# EXERCISE DIRECTIONS:
Repeat exactly, and only, the lines of the entries below from the one with "recordLeaves s q (some c)" through the one with "def erasePage (s", both ends included.

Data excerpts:
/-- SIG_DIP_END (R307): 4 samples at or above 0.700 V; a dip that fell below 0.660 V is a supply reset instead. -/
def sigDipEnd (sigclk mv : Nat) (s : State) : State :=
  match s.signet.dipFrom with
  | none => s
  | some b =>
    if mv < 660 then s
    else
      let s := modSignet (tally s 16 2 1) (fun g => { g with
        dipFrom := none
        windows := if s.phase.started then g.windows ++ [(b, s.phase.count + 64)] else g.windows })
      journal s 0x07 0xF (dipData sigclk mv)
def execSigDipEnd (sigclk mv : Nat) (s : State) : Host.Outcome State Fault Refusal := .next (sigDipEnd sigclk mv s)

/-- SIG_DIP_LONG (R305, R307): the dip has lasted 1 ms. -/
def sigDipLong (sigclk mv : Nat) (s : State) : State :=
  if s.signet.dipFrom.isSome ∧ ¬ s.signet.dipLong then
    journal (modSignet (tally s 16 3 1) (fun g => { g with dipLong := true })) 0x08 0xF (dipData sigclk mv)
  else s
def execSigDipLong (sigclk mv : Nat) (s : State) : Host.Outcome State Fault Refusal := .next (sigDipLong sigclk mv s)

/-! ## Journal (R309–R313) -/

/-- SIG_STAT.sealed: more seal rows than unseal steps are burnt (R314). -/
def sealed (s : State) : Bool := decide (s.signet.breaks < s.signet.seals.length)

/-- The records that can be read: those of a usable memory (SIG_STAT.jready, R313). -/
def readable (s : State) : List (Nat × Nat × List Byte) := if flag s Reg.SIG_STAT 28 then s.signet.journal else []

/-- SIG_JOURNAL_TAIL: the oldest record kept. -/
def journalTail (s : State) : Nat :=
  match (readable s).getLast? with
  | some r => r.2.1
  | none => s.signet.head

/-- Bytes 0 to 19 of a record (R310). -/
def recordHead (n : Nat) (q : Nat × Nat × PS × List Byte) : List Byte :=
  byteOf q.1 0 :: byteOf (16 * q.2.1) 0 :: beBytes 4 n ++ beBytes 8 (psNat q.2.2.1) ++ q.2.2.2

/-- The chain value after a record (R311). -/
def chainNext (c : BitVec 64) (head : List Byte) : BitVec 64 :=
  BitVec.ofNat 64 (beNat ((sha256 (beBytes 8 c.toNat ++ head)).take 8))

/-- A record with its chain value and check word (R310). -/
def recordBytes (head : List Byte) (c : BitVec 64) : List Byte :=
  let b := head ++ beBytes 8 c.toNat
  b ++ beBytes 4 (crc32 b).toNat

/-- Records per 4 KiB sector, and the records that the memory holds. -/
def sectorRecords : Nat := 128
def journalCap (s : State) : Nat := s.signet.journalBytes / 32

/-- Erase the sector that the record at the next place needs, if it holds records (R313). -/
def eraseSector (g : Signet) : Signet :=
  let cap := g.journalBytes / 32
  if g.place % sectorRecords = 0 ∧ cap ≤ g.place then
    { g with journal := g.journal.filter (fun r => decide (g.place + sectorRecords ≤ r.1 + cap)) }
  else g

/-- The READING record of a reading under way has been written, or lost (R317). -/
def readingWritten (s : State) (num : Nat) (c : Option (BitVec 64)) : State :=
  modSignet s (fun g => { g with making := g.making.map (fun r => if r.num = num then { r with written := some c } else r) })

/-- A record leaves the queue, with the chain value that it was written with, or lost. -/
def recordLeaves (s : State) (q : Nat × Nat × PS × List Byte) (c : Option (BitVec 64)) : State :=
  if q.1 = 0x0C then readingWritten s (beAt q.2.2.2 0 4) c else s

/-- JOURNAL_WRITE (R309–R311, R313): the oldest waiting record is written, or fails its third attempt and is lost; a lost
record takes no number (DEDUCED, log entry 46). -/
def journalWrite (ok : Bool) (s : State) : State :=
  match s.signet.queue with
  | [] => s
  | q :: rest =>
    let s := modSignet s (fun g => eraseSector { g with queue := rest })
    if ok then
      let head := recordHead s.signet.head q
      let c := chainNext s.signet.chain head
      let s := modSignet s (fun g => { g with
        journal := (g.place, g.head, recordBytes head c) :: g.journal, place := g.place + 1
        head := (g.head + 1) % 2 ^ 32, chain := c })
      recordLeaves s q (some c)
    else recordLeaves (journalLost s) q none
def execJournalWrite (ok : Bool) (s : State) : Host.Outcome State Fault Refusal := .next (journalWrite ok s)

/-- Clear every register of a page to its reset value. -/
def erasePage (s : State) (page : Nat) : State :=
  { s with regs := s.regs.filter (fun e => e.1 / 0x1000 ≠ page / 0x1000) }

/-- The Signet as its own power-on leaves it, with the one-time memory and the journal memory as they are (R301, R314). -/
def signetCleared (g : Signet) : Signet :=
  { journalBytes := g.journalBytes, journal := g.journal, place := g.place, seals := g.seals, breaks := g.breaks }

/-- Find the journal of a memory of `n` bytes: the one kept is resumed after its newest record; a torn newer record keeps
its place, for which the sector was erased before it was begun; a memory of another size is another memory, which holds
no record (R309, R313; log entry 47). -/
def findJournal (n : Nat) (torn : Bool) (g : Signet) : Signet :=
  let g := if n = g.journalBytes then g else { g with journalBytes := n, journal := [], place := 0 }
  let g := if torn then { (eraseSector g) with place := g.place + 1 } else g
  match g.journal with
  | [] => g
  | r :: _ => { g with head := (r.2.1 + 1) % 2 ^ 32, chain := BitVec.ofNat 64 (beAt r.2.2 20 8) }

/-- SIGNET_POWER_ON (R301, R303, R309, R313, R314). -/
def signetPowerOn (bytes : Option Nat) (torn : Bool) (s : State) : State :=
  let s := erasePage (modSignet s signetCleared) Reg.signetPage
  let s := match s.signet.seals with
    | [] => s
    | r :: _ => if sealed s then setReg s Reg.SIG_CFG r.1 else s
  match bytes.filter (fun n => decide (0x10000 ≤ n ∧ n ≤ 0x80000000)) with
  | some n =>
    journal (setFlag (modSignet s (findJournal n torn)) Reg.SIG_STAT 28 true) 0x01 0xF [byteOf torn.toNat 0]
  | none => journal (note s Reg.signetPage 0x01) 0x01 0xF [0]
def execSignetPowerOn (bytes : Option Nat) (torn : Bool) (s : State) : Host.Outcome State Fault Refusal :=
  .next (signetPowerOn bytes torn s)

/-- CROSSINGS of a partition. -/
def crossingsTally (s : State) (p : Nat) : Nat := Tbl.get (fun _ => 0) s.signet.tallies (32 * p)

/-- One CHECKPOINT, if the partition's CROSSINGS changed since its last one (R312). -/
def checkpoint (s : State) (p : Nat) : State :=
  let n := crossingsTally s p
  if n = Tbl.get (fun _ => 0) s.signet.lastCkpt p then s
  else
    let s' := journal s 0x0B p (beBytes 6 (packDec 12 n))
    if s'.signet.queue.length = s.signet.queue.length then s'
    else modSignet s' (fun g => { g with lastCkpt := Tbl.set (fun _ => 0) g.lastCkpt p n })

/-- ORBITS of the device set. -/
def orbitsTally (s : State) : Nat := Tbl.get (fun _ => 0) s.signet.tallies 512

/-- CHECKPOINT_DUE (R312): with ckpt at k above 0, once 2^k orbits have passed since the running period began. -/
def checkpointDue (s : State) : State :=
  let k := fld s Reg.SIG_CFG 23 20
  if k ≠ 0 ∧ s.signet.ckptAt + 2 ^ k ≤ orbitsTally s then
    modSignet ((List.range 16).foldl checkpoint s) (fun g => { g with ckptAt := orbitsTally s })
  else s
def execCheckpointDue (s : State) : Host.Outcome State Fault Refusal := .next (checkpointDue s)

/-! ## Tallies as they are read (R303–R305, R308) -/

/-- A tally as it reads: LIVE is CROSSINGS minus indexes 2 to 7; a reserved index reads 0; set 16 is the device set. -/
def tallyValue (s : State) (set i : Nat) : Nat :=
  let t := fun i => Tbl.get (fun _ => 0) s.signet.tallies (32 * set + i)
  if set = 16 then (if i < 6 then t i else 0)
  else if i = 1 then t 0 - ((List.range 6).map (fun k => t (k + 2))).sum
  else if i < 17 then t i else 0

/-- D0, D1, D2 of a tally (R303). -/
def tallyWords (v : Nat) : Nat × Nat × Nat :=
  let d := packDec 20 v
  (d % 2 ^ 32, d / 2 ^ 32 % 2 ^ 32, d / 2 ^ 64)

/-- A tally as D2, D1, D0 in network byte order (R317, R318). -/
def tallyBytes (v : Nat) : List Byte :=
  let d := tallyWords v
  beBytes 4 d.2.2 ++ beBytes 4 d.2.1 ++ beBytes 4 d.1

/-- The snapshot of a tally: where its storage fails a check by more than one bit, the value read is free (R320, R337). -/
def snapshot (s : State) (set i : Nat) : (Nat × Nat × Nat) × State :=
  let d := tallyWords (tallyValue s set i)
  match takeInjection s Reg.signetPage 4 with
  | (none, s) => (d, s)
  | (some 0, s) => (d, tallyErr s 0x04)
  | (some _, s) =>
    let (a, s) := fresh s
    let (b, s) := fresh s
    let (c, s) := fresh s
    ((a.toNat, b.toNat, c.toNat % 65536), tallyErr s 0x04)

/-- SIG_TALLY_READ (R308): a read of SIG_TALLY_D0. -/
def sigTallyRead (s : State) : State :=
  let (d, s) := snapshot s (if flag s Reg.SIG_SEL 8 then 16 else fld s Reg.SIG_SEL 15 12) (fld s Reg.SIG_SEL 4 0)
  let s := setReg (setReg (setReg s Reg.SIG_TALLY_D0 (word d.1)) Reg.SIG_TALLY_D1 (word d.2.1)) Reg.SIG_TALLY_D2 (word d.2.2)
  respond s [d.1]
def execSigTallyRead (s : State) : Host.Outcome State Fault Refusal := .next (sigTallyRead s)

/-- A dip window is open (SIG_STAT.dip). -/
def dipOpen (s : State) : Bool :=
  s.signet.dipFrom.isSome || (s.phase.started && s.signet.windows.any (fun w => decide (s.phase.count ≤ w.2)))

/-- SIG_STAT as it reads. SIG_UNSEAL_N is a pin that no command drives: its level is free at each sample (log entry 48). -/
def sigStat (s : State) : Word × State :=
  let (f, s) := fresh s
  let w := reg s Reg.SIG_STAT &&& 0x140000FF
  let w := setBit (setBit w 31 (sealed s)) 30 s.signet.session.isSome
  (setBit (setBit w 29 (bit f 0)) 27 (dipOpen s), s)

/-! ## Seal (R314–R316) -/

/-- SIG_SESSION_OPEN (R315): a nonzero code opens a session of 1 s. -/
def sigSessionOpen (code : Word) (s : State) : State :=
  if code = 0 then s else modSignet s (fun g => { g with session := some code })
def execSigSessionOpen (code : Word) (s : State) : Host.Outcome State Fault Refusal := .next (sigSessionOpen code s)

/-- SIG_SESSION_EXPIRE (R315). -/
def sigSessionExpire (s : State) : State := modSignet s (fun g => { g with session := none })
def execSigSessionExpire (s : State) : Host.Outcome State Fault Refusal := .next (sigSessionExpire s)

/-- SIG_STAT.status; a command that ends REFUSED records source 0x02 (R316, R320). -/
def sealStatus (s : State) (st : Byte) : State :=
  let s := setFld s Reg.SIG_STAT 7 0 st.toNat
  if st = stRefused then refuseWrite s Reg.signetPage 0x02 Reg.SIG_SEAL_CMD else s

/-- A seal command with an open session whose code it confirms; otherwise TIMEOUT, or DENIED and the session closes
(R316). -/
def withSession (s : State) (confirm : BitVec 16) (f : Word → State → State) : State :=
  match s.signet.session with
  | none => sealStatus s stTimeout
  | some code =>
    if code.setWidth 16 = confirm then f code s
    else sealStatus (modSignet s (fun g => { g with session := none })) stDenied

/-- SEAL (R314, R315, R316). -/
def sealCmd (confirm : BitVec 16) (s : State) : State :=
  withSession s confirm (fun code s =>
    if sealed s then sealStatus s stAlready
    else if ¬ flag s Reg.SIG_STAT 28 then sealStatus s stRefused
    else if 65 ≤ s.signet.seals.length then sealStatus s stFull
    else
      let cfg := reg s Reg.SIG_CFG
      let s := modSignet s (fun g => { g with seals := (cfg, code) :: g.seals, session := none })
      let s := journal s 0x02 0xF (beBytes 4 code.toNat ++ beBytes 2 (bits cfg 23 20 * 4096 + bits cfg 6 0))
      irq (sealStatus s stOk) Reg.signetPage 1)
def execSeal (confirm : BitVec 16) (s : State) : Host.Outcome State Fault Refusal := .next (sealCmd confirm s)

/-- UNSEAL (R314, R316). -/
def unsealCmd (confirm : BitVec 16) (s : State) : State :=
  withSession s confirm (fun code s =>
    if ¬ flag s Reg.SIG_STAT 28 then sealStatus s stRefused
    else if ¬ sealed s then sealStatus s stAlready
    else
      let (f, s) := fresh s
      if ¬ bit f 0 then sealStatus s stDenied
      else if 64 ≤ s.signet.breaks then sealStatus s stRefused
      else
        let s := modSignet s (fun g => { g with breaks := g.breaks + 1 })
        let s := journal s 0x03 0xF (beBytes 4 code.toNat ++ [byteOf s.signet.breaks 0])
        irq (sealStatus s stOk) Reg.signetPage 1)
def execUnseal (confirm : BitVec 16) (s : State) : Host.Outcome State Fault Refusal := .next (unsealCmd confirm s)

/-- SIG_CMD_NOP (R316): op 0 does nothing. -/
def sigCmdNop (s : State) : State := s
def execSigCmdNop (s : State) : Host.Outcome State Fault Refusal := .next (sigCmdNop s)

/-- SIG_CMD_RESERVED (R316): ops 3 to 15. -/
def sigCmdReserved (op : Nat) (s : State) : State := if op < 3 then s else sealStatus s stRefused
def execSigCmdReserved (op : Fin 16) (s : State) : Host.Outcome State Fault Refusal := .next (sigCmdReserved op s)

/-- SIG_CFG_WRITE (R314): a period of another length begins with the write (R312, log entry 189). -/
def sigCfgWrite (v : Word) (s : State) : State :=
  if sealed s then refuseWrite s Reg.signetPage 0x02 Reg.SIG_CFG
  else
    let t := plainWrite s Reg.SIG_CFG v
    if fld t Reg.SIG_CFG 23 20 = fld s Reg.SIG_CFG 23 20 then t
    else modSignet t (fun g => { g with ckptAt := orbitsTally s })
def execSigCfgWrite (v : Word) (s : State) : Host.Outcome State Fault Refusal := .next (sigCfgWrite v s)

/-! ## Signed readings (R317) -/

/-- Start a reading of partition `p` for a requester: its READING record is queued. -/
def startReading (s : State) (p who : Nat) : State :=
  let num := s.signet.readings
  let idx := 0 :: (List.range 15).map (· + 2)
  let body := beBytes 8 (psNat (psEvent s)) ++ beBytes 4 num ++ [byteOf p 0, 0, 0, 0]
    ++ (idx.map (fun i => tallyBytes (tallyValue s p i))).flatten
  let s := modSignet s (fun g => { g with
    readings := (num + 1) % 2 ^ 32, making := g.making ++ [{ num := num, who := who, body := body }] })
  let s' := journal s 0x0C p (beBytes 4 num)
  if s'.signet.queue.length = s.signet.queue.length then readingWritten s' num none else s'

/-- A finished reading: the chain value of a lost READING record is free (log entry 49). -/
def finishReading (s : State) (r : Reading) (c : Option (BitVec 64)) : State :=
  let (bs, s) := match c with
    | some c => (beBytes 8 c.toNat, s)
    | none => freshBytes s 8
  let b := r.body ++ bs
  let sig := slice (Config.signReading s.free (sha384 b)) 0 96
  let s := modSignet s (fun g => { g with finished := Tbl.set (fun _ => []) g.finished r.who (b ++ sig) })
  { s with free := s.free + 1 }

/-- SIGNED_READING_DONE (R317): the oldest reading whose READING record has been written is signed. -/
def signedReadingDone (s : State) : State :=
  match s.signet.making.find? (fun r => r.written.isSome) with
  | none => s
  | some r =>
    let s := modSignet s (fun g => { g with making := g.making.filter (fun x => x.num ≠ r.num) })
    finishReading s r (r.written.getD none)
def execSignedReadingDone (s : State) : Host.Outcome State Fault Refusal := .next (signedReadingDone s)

# WRITTEN REPLY:
      recordLeaves s q (some c)
    else recordLeaves (journalLost s) q none
def execJournalWrite (ok : Bool) (s : State) : Host.Outcome State Fault Refusal := .next (journalWrite ok s)

/-- Clear every register of a page to its reset value. -/
def erasePage (s : State) (page : Nat) : State :=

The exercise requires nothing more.